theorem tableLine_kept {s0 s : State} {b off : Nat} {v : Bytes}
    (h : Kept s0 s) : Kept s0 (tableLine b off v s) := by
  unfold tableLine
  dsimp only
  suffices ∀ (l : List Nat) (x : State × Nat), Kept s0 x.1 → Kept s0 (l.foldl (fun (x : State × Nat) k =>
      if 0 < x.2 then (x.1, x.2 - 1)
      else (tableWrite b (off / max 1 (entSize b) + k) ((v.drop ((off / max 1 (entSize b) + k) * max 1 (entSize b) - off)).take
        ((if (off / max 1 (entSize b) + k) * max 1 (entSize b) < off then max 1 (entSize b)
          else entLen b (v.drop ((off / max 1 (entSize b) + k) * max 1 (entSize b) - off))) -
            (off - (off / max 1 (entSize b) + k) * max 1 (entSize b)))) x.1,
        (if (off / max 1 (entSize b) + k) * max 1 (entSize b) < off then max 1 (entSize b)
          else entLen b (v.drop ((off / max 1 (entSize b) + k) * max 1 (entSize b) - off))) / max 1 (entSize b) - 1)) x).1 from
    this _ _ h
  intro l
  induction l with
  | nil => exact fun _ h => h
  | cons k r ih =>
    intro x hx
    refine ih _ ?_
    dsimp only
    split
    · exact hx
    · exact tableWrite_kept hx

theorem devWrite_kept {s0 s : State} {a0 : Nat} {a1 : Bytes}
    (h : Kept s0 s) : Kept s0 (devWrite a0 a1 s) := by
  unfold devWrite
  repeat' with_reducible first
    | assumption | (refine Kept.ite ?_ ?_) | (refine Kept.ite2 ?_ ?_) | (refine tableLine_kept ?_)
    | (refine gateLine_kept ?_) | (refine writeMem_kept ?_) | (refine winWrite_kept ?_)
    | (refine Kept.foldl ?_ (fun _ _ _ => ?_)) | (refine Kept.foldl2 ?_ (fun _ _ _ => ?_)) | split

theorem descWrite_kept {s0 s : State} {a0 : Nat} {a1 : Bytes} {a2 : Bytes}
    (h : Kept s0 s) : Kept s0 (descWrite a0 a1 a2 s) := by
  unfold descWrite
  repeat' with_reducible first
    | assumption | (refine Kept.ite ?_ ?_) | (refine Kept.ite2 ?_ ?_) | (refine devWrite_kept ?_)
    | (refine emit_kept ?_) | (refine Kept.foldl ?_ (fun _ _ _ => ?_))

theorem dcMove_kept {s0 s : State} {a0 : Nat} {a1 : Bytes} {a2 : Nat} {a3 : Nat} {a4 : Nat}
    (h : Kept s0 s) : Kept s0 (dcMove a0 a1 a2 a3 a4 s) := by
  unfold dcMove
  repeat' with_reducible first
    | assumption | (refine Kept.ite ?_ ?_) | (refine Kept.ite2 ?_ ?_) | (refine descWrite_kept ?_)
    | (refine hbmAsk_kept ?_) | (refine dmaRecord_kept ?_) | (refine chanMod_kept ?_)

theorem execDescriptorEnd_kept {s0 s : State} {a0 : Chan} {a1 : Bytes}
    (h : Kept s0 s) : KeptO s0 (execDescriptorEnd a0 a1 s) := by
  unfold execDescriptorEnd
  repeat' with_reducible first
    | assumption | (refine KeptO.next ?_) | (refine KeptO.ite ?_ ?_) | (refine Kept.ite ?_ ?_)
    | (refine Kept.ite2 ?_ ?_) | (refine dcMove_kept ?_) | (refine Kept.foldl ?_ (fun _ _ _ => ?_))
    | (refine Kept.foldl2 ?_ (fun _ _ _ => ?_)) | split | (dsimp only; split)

········

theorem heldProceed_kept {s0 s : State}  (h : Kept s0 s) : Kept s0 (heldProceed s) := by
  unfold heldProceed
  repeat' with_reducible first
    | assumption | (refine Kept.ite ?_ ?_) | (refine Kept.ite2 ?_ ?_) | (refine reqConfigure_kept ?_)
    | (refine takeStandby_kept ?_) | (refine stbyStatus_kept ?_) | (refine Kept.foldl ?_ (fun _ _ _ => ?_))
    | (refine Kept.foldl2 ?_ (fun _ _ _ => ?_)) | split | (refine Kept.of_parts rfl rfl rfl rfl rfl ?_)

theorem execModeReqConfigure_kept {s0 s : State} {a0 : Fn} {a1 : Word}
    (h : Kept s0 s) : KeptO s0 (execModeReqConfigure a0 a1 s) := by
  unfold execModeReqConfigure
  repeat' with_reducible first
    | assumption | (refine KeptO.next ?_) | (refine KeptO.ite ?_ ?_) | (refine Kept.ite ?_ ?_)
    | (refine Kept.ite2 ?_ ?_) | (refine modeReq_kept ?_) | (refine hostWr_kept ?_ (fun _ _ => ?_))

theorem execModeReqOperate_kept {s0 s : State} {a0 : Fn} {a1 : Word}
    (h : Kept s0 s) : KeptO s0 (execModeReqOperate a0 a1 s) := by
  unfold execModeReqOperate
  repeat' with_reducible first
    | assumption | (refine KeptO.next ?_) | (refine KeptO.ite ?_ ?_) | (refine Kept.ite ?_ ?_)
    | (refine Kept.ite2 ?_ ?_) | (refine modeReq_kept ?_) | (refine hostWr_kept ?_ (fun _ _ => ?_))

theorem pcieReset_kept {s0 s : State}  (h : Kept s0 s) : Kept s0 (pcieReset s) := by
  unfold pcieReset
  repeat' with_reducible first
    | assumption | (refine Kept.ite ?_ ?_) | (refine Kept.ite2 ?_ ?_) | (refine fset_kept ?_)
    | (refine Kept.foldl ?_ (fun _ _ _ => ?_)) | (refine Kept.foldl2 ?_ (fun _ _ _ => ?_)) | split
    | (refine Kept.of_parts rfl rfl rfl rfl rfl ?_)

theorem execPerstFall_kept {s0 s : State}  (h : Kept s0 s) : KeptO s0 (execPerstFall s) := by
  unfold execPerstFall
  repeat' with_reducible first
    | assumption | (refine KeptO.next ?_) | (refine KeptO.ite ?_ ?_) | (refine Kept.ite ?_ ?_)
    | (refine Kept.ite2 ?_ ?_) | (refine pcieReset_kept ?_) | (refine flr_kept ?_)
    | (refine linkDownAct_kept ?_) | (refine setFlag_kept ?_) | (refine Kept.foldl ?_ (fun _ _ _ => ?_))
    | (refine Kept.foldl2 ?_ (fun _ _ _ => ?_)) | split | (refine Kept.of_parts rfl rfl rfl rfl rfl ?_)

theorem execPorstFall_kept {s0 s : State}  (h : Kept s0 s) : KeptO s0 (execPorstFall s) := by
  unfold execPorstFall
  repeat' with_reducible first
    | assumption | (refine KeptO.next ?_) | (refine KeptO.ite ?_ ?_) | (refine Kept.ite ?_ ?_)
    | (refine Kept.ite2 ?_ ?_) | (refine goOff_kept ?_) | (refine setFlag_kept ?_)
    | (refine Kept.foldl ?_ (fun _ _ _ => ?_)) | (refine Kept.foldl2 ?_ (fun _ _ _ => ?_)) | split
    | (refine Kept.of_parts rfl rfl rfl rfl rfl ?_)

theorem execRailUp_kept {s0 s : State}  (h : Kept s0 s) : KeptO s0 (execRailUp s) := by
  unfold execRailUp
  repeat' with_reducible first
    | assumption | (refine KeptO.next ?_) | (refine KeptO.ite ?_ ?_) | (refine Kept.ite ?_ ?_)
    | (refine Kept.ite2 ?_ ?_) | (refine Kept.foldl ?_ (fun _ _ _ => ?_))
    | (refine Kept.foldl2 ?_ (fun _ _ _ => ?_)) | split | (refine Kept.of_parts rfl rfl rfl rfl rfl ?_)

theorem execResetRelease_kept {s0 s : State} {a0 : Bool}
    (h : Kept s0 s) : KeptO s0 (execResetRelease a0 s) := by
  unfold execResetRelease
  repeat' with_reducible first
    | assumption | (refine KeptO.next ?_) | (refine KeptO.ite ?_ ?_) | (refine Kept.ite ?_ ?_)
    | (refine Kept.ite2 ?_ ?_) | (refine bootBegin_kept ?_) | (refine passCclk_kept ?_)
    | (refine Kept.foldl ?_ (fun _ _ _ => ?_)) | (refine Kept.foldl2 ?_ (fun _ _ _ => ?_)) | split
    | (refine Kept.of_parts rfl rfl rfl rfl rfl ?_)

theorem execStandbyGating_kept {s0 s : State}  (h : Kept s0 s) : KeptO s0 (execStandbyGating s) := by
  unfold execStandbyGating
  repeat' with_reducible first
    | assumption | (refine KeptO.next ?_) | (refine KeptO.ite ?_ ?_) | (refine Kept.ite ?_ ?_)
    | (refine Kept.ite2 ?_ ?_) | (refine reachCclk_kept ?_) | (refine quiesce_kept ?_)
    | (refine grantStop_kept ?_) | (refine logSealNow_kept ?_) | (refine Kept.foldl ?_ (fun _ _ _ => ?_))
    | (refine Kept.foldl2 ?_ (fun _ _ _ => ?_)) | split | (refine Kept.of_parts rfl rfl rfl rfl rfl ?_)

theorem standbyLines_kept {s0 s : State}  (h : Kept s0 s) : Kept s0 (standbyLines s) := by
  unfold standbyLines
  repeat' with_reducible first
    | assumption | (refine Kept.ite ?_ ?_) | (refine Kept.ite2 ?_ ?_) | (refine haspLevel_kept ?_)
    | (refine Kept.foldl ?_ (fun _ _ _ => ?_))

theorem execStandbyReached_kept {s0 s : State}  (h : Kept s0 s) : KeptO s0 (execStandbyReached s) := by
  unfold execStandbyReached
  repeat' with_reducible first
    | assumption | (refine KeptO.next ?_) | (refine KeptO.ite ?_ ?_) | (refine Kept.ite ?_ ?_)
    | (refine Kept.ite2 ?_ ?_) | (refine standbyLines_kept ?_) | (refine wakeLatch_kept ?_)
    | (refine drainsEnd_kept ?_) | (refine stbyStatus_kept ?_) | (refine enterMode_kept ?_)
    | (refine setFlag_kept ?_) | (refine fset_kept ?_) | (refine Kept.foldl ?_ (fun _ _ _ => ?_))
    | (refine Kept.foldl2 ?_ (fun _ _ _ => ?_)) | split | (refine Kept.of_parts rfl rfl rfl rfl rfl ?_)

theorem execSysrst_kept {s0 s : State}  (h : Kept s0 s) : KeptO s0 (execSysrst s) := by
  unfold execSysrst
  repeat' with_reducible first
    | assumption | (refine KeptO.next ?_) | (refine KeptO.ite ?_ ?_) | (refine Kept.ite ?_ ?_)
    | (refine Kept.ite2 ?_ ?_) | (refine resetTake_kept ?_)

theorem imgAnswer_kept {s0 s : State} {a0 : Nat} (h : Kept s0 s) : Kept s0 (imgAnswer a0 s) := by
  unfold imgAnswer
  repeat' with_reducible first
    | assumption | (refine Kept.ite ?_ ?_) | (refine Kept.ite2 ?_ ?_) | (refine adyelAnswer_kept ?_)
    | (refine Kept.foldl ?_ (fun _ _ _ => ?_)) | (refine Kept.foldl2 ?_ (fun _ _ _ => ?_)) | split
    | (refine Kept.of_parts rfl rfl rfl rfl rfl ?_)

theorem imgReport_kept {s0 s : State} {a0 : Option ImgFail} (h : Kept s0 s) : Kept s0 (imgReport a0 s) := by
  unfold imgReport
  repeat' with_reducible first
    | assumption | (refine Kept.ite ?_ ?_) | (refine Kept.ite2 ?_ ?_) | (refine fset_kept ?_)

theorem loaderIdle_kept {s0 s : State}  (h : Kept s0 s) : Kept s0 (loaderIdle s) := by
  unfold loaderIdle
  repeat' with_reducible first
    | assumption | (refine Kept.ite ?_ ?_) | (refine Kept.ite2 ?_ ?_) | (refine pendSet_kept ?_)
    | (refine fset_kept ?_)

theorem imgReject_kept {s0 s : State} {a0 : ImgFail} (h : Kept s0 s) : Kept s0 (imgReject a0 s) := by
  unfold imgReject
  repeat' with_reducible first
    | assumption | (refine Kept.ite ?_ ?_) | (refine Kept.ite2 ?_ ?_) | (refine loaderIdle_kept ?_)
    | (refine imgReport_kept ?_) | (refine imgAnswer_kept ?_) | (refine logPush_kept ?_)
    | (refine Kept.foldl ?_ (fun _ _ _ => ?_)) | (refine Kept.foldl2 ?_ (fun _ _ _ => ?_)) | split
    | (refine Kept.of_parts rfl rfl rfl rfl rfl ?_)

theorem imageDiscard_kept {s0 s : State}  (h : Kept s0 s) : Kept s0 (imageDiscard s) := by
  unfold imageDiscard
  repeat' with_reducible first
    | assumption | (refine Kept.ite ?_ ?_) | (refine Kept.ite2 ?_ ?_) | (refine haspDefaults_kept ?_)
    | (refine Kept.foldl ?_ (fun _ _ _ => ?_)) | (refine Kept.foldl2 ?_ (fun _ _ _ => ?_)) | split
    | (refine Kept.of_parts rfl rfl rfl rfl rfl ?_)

········

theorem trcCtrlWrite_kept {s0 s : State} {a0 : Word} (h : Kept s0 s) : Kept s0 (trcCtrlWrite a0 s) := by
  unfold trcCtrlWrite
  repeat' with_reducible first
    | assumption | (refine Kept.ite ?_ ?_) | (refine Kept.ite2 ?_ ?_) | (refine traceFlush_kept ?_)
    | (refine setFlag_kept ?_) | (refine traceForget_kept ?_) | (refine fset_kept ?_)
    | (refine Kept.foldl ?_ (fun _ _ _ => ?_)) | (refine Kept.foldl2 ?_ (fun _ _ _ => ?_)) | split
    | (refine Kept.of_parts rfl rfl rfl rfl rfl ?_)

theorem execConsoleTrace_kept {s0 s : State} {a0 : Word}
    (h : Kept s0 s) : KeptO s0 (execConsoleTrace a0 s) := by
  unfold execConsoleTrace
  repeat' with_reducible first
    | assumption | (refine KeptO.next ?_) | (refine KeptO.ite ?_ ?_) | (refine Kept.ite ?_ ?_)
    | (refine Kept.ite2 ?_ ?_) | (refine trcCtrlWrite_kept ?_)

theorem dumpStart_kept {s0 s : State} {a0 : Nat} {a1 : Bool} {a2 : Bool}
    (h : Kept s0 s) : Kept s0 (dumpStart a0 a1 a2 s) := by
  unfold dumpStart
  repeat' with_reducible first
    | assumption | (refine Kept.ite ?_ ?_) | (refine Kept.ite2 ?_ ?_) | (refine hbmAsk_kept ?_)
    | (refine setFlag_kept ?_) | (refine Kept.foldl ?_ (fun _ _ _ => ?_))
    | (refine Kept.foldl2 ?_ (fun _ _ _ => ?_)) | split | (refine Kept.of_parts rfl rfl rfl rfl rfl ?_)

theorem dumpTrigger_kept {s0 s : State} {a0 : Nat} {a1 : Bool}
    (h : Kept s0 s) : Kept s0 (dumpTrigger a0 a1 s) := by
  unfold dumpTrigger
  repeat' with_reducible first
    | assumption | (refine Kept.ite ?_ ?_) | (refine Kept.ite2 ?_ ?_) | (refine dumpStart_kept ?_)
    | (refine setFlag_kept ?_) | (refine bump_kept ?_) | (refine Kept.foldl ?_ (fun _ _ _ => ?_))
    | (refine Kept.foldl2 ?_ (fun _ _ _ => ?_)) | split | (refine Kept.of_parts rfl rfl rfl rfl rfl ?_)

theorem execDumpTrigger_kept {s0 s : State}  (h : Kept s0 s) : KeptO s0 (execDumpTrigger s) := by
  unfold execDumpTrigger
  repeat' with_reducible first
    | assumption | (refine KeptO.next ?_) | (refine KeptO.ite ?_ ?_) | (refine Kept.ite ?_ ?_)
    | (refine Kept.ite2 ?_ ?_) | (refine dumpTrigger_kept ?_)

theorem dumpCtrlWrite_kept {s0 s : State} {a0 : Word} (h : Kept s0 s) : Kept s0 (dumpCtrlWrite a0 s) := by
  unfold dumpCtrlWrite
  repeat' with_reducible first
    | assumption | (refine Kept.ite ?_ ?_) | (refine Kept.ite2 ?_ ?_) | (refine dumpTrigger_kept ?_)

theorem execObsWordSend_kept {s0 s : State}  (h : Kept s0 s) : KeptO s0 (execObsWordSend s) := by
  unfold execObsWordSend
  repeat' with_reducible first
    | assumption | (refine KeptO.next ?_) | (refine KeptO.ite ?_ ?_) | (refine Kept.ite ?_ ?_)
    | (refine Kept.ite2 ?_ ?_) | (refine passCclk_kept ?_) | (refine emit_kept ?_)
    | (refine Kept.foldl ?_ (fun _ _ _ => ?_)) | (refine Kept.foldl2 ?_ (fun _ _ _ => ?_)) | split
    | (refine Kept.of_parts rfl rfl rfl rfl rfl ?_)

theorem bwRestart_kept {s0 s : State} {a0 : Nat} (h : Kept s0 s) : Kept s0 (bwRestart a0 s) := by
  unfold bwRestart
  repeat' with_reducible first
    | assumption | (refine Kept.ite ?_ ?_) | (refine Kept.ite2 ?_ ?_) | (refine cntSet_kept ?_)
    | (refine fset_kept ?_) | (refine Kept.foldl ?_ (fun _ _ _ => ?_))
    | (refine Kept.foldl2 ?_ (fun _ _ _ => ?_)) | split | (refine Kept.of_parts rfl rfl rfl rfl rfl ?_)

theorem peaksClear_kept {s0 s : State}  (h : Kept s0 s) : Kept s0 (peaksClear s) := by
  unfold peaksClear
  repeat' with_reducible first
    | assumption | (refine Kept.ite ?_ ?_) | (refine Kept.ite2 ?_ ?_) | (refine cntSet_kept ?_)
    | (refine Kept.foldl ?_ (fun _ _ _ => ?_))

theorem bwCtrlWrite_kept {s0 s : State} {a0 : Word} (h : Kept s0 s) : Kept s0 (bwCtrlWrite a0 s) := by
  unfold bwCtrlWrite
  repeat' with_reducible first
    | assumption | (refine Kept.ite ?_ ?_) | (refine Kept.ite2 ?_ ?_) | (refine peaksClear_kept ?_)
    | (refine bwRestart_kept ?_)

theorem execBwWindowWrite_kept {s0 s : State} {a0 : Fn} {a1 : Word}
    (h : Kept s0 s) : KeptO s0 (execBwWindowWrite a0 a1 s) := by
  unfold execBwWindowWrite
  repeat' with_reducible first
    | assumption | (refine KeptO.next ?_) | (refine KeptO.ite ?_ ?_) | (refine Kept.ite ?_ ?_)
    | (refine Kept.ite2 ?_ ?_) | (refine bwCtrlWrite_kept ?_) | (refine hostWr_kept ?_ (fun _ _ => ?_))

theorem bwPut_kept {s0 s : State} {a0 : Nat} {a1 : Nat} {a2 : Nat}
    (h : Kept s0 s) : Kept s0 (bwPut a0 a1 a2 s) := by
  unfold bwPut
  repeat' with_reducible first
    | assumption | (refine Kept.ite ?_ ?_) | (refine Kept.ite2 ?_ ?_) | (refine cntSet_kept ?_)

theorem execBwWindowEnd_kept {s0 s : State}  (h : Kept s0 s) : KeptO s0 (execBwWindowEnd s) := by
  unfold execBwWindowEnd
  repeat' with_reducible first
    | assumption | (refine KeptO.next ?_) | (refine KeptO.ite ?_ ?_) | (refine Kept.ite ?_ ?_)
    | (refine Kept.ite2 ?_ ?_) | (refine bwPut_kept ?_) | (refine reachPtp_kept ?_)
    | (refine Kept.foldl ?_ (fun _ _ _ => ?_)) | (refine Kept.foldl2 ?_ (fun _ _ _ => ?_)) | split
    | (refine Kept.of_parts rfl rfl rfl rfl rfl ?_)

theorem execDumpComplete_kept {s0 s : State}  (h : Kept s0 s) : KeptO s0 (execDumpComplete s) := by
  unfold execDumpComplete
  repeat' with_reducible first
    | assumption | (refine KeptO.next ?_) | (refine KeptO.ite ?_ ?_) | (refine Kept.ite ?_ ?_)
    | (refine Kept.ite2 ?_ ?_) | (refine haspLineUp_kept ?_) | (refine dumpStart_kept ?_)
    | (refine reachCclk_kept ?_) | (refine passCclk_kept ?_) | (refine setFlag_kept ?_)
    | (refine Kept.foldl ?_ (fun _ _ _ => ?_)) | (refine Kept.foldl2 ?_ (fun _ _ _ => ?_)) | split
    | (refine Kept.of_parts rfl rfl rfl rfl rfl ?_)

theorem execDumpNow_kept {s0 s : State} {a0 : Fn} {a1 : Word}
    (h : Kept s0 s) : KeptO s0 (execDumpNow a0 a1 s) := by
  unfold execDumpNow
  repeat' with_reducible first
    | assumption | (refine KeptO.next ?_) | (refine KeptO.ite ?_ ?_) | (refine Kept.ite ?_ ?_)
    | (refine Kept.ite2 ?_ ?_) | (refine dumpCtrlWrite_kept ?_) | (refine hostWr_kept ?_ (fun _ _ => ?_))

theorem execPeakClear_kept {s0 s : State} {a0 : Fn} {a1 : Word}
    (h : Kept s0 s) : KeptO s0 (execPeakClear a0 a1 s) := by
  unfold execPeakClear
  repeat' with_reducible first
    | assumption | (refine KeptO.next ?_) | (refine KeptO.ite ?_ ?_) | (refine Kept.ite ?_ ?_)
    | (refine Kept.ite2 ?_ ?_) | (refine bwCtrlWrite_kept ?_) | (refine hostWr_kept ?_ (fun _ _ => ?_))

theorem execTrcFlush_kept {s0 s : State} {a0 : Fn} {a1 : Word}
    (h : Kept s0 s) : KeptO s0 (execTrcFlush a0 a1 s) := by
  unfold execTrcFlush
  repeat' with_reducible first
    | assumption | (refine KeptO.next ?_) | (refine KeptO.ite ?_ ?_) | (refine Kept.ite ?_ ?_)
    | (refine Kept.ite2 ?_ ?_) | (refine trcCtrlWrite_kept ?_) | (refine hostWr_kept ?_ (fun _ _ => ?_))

········

Show the lines from the data above that contain the string "only".

  dsimp only
    dsimp only
    | (refine Kept.foldl2 ?_ (fun _ _ _ => ?_)) | split | (dsimp only; split)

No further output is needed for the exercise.